ENTRIES SHOWN:
/-! ### `setPort` -/

@[simp] theorem Dev.setPort_free (p : PortId) (g : Port → Port) : (d.setPort p g).free = d.free := rfl
@[simp] theorem Dev.setPort_out (p : PortId) (g : Port → Port) : (d.setPort p g).out = d.out := rfl
@[simp] theorem Dev.setPort_obj (p : PortId) (g : Port → Port) : (d.setPort p g).obj = d.obj := rfl
@[simp] theorem Dev.setPort_time (p : PortId) (g : Port → Port) : (d.setPort p g).time = d.time := rfl
@[simp] theorem Dev.setPort_clocks (p : PortId) (g : Port → Port) : (d.setPort p g).clocks = d.clocks := rfl
@[simp] theorem Dev.setPort_crossings (p : PortId) (g : Port → Port) : (d.setPort p g).crossings = d.crossings := rfl
@[simp] theorem Dev.setPort_refusals (p : PortId) (g : Port → Port) : (d.setPort p g).refusals = d.refusals := rfl
@[simp] theorem Dev.setPort_mail (p : PortId) (g : Port → Port) : (d.setPort p g).mail = d.mail := rfl
@[simp] theorem Dev.setPort_cores (p : PortId) (g : Port → Port) : (d.setPort p g).cores = d.cores := rfl
@[simp] theorem Dev.setPort_activeB (p : PortId) (g : Port → Port) : (d.setPort p g).activeB = d.activeB := rfl
@[simp] theorem Dev.setPort_power (p : PortId) (g : Port → Port) : (d.setPort p g).power = d.power := rfl
@[simp] theorem Dev.setPort_dict (p : PortId) (g : Port → Port) : (d.setPort p g).dict = d.dict := rfl
@[simp] theorem Dev.setPort_hosts (p : PortId) (g : Port → Port) : (d.setPort p g).hosts = d.hosts := rfl
@[simp] theorem Dev.setPort_heart (p : PortId) (g : Port → Port) : (d.setPort p g).heart = d.heart := rfl
@[simp] theorem Dev.setPort_modules (p : PortId) (g : Port → Port) : (d.setPort p g).modules = d.modules := rfl
@[simp] theorem Dev.setPort_site (p : PortId) (g : Port → Port) : (d.setPort p g).site = d.site := rfl
@[simp] theorem Dev.setPort_safety (p : PortId) (g : Port → Port) : (d.setPort p g).safety = d.safety := rfl
@[simp] theorem Dev.setPort_metro (p : PortId) (g : Port → Port) : (d.setPort p g).metro = d.metro := rfl
@[simp] theorem Dev.setPort_energy (p : PortId) (g : Port → Port) : (d.setPort p g).energy = d.energy := rfl
@[simp] theorem Dev.setPort_tariff (p : PortId) (g : Port → Port) : (d.setPort p g).tariff = d.tariff := rfl
@[simp] theorem Dev.setPort_ledger (p : PortId) (g : Port → Port) : (d.setPort p g).ledger = d.ledger := rfl
@[simp] theorem Dev.setPort_cvu (p : PortId) (g : Port → Port) : (d.setPort p g).cvu = d.cvu := rfl
@[simp] theorem Dev.setPort_burl (p : PortId) (g : Port → Port) : (d.setPort p g).burl = d.burl := rfl
@[simp] theorem Dev.setPort_update (p : PortId) (g : Port → Port) : (d.setPort p g).update = d.update := rfl
@[simp] theorem Dev.setPort_canopy (p : PortId) (g : Port → Port) : (d.setPort p g).canopy = d.canopy := rfl
@[simp] theorem Dev.setPort_display (p : PortId) (g : Port → Port) : (d.setPort p g).display = d.display := rfl
@[simp] theorem Dev.setPort_held (p : PortId) (g : Port → Port) : (d.setPort p g).held = d.held := rfl
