/-! ### Updates that touch no object -/

@[simp] theorem say_val (o : Out) (j : Nat) : (d.say o).val j = d.val j := rfl
@[simp] theorem say_int (o : Out) (j : Nat) : (d.say o).int j = d.int j := rfl
@[simp] theorem say_nat (o : Out) (j : Nat) : (d.say o).nat j = d.nat j := rfl
@[simp] theorem say_flag (o : Out) (j : Nat) : (d.say o).flag j = d.flag j := rfl
@[simp] theorem say_bytes (o : Out) (j : Nat) : (d.say o).bytes j = d.bytes j := rfl
@[simp] theorem legalAt_val (t c g e : Nat) (b : Bytes) (j : Nat) : (d.legalAt t c g e b).val j = d.val j := by simp [Dev.val]
@[simp] theorem legalAt_int (t c g e : Nat) (b : Bytes) (j : Nat) : (d.legalAt t c g e b).int j = d.int j := by simp [Dev.int, Dev.val]
@[simp] theorem legalAt_nat (t c g e : Nat) (b : Bytes) (j : Nat) : (d.legalAt t c g e b).nat j = d.nat j := by simp [Dev.nat, Dev.int, Dev.val]
@[simp] theorem legalAt_flag (t c g e : Nat) (b : Bytes) (j : Nat) : (d.legalAt t c g e b).flag j = d.flag j := by unfold Dev.flag; simp only [legalAt_int]
@[simp] theorem legalAt_bytes (t c g e : Nat) (b : Bytes) (j : Nat) : (d.legalAt t c g e b).bytes j = d.bytes j := by simp [Dev.bytes, Dev.val]
@[simp] theorem legal_val (c e : Nat) (b : Bytes) (j : Nat) : (d.legal c e b).val j = d.val j := by simp [Dev.val]
@[simp] theorem legal_int (c e : Nat) (b : Bytes) (j : Nat) : (d.legal c e b).int j = d.int j := by simp [Dev.int, Dev.val]
@[simp] theorem legal_nat (c e : Nat) (b : Bytes) (j : Nat) : (d.legal c e b).nat j = d.nat j := by simp [Dev.nat, Dev.int, Dev.val]
@[simp] theorem legal_flag (c e : Nat) (b : Bytes) (j : Nat) : (d.legal c e b).flag j = d.flag j := by unfold Dev.flag; simp only [legal_int]
@[simp] theorem legal_bytes (c e : Nat) (b : Bytes) (j : Nat) : (d.legal c e b).bytes j = d.bytes j := by simp [Dev.bytes, Dev.val]
@[simp] theorem general_val (e : GenEvent) (j : Nat) : (d.general e).val j = d.val j := rfl
@[simp] theorem general_int (e : GenEvent) (j : Nat) : (d.general e).int j = d.int j := rfl
@[simp] theorem general_nat (e : GenEvent) (j : Nat) : (d.general e).nat j = d.nat j := rfl
@[simp] theorem general_flag (e : GenEvent) (j : Nat) : (d.general e).flag j = d.flag j := rfl
@[simp] theorem general_bytes (e : GenEvent) (j : Nat) : (d.general e).bytes j = d.bytes j := rfl
@[simp] theorem setCore_val (c : CoreId) (r : CoreRun) (j : Nat) : (d.setCore c r).val j = d.val j := rfl
@[simp] theorem setCore_int (c : CoreId) (r : CoreRun) (j : Nat) : (d.setCore c r).int j = d.int j := rfl
@[simp] theorem setCore_nat (c : CoreId) (r : CoreRun) (j : Nat) : (d.setCore c r).nat j = d.nat j := rfl
@[simp] theorem setCore_flag (c : CoreId) (r : CoreRun) (j : Nat) : (d.setCore c r).flag j = d.flag j := rfl
@[simp] theorem setCore_bytes (c : CoreId) (r : CoreRun) (j : Nat) : (d.setCore c r).bytes j = d.bytes j := rfl
@[simp] theorem setCrossing_val (c : Fin 58) (g : Crossing → Crossing) (j : Nat) : (d.setCrossing c g).val j = d.val j := rfl
@[simp] theorem setCrossing_int (c : Fin 58) (g : Crossing → Crossing) (j : Nat) : (d.setCrossing c g).int j = d.int j := rfl
@[simp] theorem setCrossing_nat (c : Fin 58) (g : Crossing → Crossing) (j : Nat) : (d.setCrossing c g).nat j = d.nat j := rfl
@[simp] theorem setCrossing_flag (c : Fin 58) (g : Crossing → Crossing) (j : Nat) : (d.setCrossing c g).flag j = d.flag j := rfl
@[simp] theorem setCrossing_bytes (c : Fin 58) (g : Crossing → Crossing) (j : Nat) : (d.setCrossing c g).bytes j = d.bytes j := rfl
@[simp] theorem produce_val (c : Fin 58) (w : List Word) (j : Nat) : (d.produce c w).val j = d.val j := rfl
@[simp] theorem produce_int (c : Fin 58) (w : List Word) (j : Nat) : (d.produce c w).int j = d.int j := rfl
@[simp] theorem produce_nat (c : Fin 58) (w : List Word) (j : Nat) : (d.produce c w).nat j = d.nat j := rfl
@[simp] theorem produce_flag (c : Fin 58) (w : List Word) (j : Nat) : (d.produce c w).flag j = d.flag j := rfl
@[simp] theorem produce_bytes (c : Fin 58) (w : List Word) (j : Nat) : (d.produce c w).bytes j = d.bytes j := rfl
@[simp] theorem setGroup_val (n : Nat) (g : Group → Group) (j : Nat) : (d.setGroup n g).val j = d.val j := by unfold Dev.setGroup; split <;> rfl
@[simp] theorem setGroup_int (n : Nat) (g : Group → Group) (j : Nat) : (d.setGroup n g).int j = d.int j := by unfold Dev.setGroup; split <;> rfl
@[simp] theorem setGroup_nat (n : Nat) (g : Group → Group) (j : Nat) : (d.setGroup n g).nat j = d.nat j := by unfold Dev.setGroup; split <;> rfl
@[simp] theorem setGroup_flag (n : Nat) (g : Group → Group) (j : Nat) : (d.setGroup n g).flag j = d.flag j := by unfold Dev.setGroup; split <;> rfl
@[simp] theorem setGroup_bytes (n : Nat) (g : Group → Group) (j : Nat) : (d.setGroup n g).bytes j = d.bytes j := by unfold Dev.setGroup; split <;> rfl
@[simp] theorem enqueue_val (x : TickItem) (j : Nat) : (d.enqueue x).val j = d.val j := rfl
@[simp] theorem enqueue_int (x : TickItem) (j : Nat) : (d.enqueue x).int j = d.int j := rfl
@[simp] theorem enqueue_nat (x : TickItem) (j : Nat) : (d.enqueue x).nat j = d.nat j := rfl
@[simp] theorem enqueue_flag (x : TickItem) (j : Nat) : (d.enqueue x).flag j = d.flag j := rfl
@[simp] theorem enqueue_bytes (x : TickItem) (j : Nat) : (d.enqueue x).bytes j = d.bytes j := rfl
@[simp] theorem setSlot_val (s : SlotId) (g : HostSlot → HostSlot) (j : Nat) : (d.setSlot s g).val j = d.val j := rfl
@[simp] theorem setSlot_int (s : SlotId) (g : HostSlot → HostSlot) (j : Nat) : (d.setSlot s g).int j = d.int j := rfl
@[simp] theorem setSlot_nat (s : SlotId) (g : HostSlot → HostSlot) (j : Nat) : (d.setSlot s g).nat j = d.nat j := rfl
@[simp] theorem setSlot_flag (s : SlotId) (g : HostSlot → HostSlot) (j : Nat) : (d.setSlot s g).flag j = d.flag j := rfl
@[simp] theorem setSlot_bytes (s : SlotId) (g : HostSlot → HostSlot) (j : Nat) : (d.setSlot s g).bytes j = d.bytes j := rfl
@[simp] theorem setPort_val (p : PortId) (g : Port → Port) (j : Nat) : (d.setPort p g).val j = d.val j := rfl
@[simp] theorem setPort_int (p : PortId) (g : Port → Port) (j : Nat) : (d.setPort p g).int j = d.int j := rfl
@[simp] theorem setPort_nat (p : PortId) (g : Port → Port) (j : Nat) : (d.setPort p g).nat j = d.nat j := rfl
@[simp] theorem setPort_flag (p : PortId) (g : Port → Port) (j : Nat) : (d.setPort p g).flag j = d.flag j := rfl
@[simp] theorem setPort_bytes (p : PortId) (g : Port → Port) (j : Nat) : (d.setPort p g).bytes j = d.bytes j := rfl
@[simp] theorem setPsafe_val (p : PortId) (g : PortSafety → PortSafety) (j : Nat) : (d.setPsafe p g).val j = d.val j := rfl
@[simp] theorem setPsafe_int (p : PortId) (g : PortSafety → PortSafety) (j : Nat) : (d.setPsafe p g).int j = d.int j := rfl
@[simp] theorem setPsafe_nat (p : PortId) (g : PortSafety → PortSafety) (j : Nat) : (d.setPsafe p g).nat j = d.nat j := rfl
@[simp] theorem setPsafe_flag (p : PortId) (g : PortSafety → PortSafety) (j : Nat) : (d.setPsafe p g).flag j = d.flag j := rfl
@[simp] theorem setPsafe_bytes (p : PortId) (g : PortSafety → PortSafety) (j : Nat) : (d.setPsafe p g).bytes j = d.bytes j := rfl
@[simp] theorem setModule_val (m : Fin 16) (g : Module → Module) (j : Nat) : (d.setModule m g).val j = d.val j := rfl
@[simp] theorem setModule_int (m : Fin 16) (g : Module → Module) (j : Nat) : (d.setModule m g).int j = d.int j := rfl
@[simp] theorem setModule_nat (m : Fin 16) (g : Module → Module) (j : Nat) : (d.setModule m g).nat j = d.nat j := rfl
@[simp] theorem setModule_flag (m : Fin 16) (g : Module → Module) (j : Nat) : (d.setModule m g).flag j = d.flag j := rfl
@[simp] theorem setModule_bytes (m : Fin 16) (g : Module → Module) (j : Nat) : (d.setModule m g).bytes j = d.bytes j := rfl
@[simp] theorem setChan_val (c : Fin 68) (g : Channel → Channel) (j : Nat) : (d.setChan c g).val j = d.val j := rfl
@[simp] theorem setChan_int (c : Fin 68) (g : Channel → Channel) (j : Nat) : (d.setChan c g).int j = d.int j := rfl
@[simp] theorem setChan_nat (c : Fin 68) (g : Channel → Channel) (j : Nat) : (d.setChan c g).nat j = d.nat j := rfl
@[simp] theorem setChan_flag (c : Fin 68) (g : Channel → Channel) (j : Nat) : (d.setChan c g).flag j = d.flag j := rfl
@[simp] theorem setChan_bytes (c : Fin 68) (g : Channel → Channel) (j : Nat) : (d.setChan c g).bytes j = d.bytes j := rfl
@[simp] theorem setMeter_val (e : EntityId) (g : Meter → Meter) (j : Nat) : (d.setMeter e g).val j = d.val j := rfl
@[simp] theorem setMeter_int (e : EntityId) (g : Meter → Meter) (j : Nat) : (d.setMeter e g).int j = d.int j := rfl
@[simp] theorem setMeter_nat (e : EntityId) (g : Meter → Meter) (j : Nat) : (d.setMeter e g).nat j = d.nat j := rfl
@[simp] theorem setMeter_flag (e : EntityId) (g : Meter → Meter) (j : Nat) : (d.setMeter e g).flag j = d.flag j := rfl
@[simp] theorem setMeter_bytes (e : EntityId) (g : Meter → Meter) (j : Nat) : (d.setMeter e g).bytes j = d.bytes j := rfl
@[simp] theorem setEnergy_val (g : Energy → Energy) (j : Nat) : (d.setEnergy g).val j = d.val j := rfl
@[simp] theorem setEnergy_int (g : Energy → Energy) (j : Nat) : (d.setEnergy g).int j = d.int j := rfl
@[simp] theorem setEnergy_nat (g : Energy → Energy) (j : Nat) : (d.setEnergy g).nat j = d.nat j := rfl
@[simp] theorem setEnergy_flag (g : Energy → Energy) (j : Nat) : (d.setEnergy g).flag j = d.flag j := rfl
@[simp] theorem setEnergy_bytes (g : Energy → Energy) (j : Nat) : (d.setEnergy g).bytes j = d.bytes j := rfl
@[simp] theorem setTariff_val (g : Tariff → Tariff) (j : Nat) : (d.setTariff g).val j = d.val j := rfl
@[simp] theorem setTariff_int (g : Tariff → Tariff) (j : Nat) : (d.setTariff g).int j = d.int j := rfl
@[simp] theorem setTariff_nat (g : Tariff → Tariff) (j : Nat) : (d.setTariff g).nat j = d.nat j := rfl
@[simp] theorem setTariff_flag (g : Tariff → Tariff) (j : Nat) : (d.setTariff g).flag j = d.flag j := rfl
@[simp] theorem setTariff_bytes (g : Tariff → Tariff) (j : Nat) : (d.setTariff g).bytes j = d.bytes j := rfl
@[simp] theorem setHeart_val (g : Heartwood → Heartwood) (j : Nat) : (d.setHeart g).val j = d.val j := rfl
@[simp] theorem setHeart_int (g : Heartwood → Heartwood) (j : Nat) : (d.setHeart g).int j = d.int j := rfl
@[simp] theorem setHeart_nat (g : Heartwood → Heartwood) (j : Nat) : (d.setHeart g).nat j = d.nat j := rfl
@[simp] theorem setHeart_flag (g : Heartwood → Heartwood) (j : Nat) : (d.setHeart g).flag j = d.flag j := rfl
@[simp] theorem setHeart_bytes (g : Heartwood → Heartwood) (j : Nat) : (d.setHeart g).bytes j = d.bytes j := rfl
@[simp] theorem setKeypad_val (g : Keypad → Keypad) (j : Nat) : (d.setKeypad g).val j = d.val j := rfl
@[simp] theorem setKeypad_int (g : Keypad → Keypad) (j : Nat) : (d.setKeypad g).int j = d.int j := rfl
@[simp] theorem setKeypad_nat (g : Keypad → Keypad) (j : Nat) : (d.setKeypad g).nat j = d.nat j := rfl
@[simp] theorem setKeypad_flag (g : Keypad → Keypad) (j : Nat) : (d.setKeypad g).flag j = d.flag j := rfl
@[simp] theorem setKeypad_bytes (g : Keypad → Keypad) (j : Nat) : (d.setKeypad g).bytes j = d.bytes j := rfl
@[simp] theorem setBurl_val (g : Burl → Burl) (j : Nat) : (d.setBurl g).val j = d.val j := rfl
@[simp] theorem setBurl_int (g : Burl → Burl) (j : Nat) : (d.setBurl g).int j = d.int j := rfl
@[simp] theorem setBurl_nat (g : Burl → Burl) (j : Nat) : (d.setBurl g).nat j = d.nat j := rfl
@[simp] theorem setBurl_flag (g : Burl → Burl) (j : Nat) : (d.setBurl g).flag j = d.flag j := rfl
@[simp] theorem setBurl_bytes (g : Burl → Burl) (j : Nat) : (d.setBurl g).bytes j = d.bytes j := rfl
@[simp] theorem setCanopy_val (g : Canopy → Canopy) (j : Nat) : (d.setCanopy g).val j = d.val j := rfl
@[simp] theorem setCanopy_int (g : Canopy → Canopy) (j : Nat) : (d.setCanopy g).int j = d.int j := rfl
@[simp] theorem setCanopy_nat (g : Canopy → Canopy) (j : Nat) : (d.setCanopy g).nat j = d.nat j := rfl
@[simp] theorem setCanopy_flag (g : Canopy → Canopy) (j : Nat) : (d.setCanopy g).flag j = d.flag j := rfl
@[simp] theorem setCanopy_bytes (g : Canopy → Canopy) (j : Nat) : (d.setCanopy g).bytes j = d.bytes j := rfl
@[simp] theorem setDisplay_val (g : Display → Display) (j : Nat) : (d.setDisplay g).val j = d.val j := rfl
@[simp] theorem setDisplay_int (g : Display → Display) (j : Nat) : (d.setDisplay g).int j = d.int j := rfl
@[simp] theorem setDisplay_nat (g : Display → Display) (j : Nat) : (d.setDisplay g).nat j = d.nat j := rfl
@[simp] theorem setDisplay_flag (g : Display → Display) (j : Nat) : (d.setDisplay g).flag j = d.flag j := rfl
@[simp] theorem setDisplay_bytes (g : Display → Display) (j : Nat) : (d.setDisplay g).bytes j = d.bytes j := rfl
@[simp] theorem setUpdate_val (g : Update → Update) (j : Nat) : (d.setUpdate g).val j = d.val j := rfl
@[simp] theorem setUpdate_int (g : Update → Update) (j : Nat) : (d.setUpdate g).int j = d.int j := rfl
@[simp] theorem setUpdate_nat (g : Update → Update) (j : Nat) : (d.setUpdate g).nat j = d.nat j := rfl
@[simp] theorem setUpdate_flag (g : Update → Update) (j : Nat) : (d.setUpdate g).flag j = d.flag j := rfl
@[simp] theorem setUpdate_bytes (g : Update → Update) (j : Nat) : (d.setUpdate g).bytes j = d.bytes j := rfl

/-- Putting several objects leaves every object alone that is not among them. -/
theorem val_putAll_other (l : Store) (j : Nat) (h : ∀ x ∈ l, x.1 ≠ j) : (d.putAll l).val j = d.val j := by
  induction l generalizing d with
  | nil => rfl
  | cons x r ih =>
    obtain ⟨k, v⟩ := x
    rw [Dev.putAll, ih _ fun y hy => h y (List.mem_cons_of_mem _ hy)]
    exact d.val_put_other v (h (k, v) List.mem_cons_self)

end Dev
end Sys2Proof.Machine
end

PROBLEM DETAILS: Look above for the line holding "theorem setMeter_val (e". Print it and every line after it, exactly, through the line holding "(d.setEnergy g).int j = d.int j := rfl".

EXPECTED ANSWER:
@[simp] theorem setMeter_val (e : EntityId) (g : Meter → Meter) (j : Nat) : (d.setMeter e g).val j = d.val j := rfl
@[simp] theorem setMeter_int (e : EntityId) (g : Meter → Meter) (j : Nat) : (d.setMeter e g).int j = d.int j := rfl
@[simp] theorem setMeter_nat (e : EntityId) (g : Meter → Meter) (j : Nat) : (d.setMeter e g).nat j = d.nat j := rfl
@[simp] theorem setMeter_flag (e : EntityId) (g : Meter → Meter) (j : Nat) : (d.setMeter e g).flag j = d.flag j := rfl
@[simp] theorem setMeter_bytes (e : EntityId) (g : Meter → Meter) (j : Nat) : (d.setMeter e g).bytes j = d.bytes j := rfl
@[simp] theorem setEnergy_val (g : Energy → Energy) (j : Nat) : (d.setEnergy g).val j = d.val j := rfl
@[simp] theorem setEnergy_int (g : Energy → Energy) (j : Nat) : (d.setEnergy g).int j = d.int j := rfl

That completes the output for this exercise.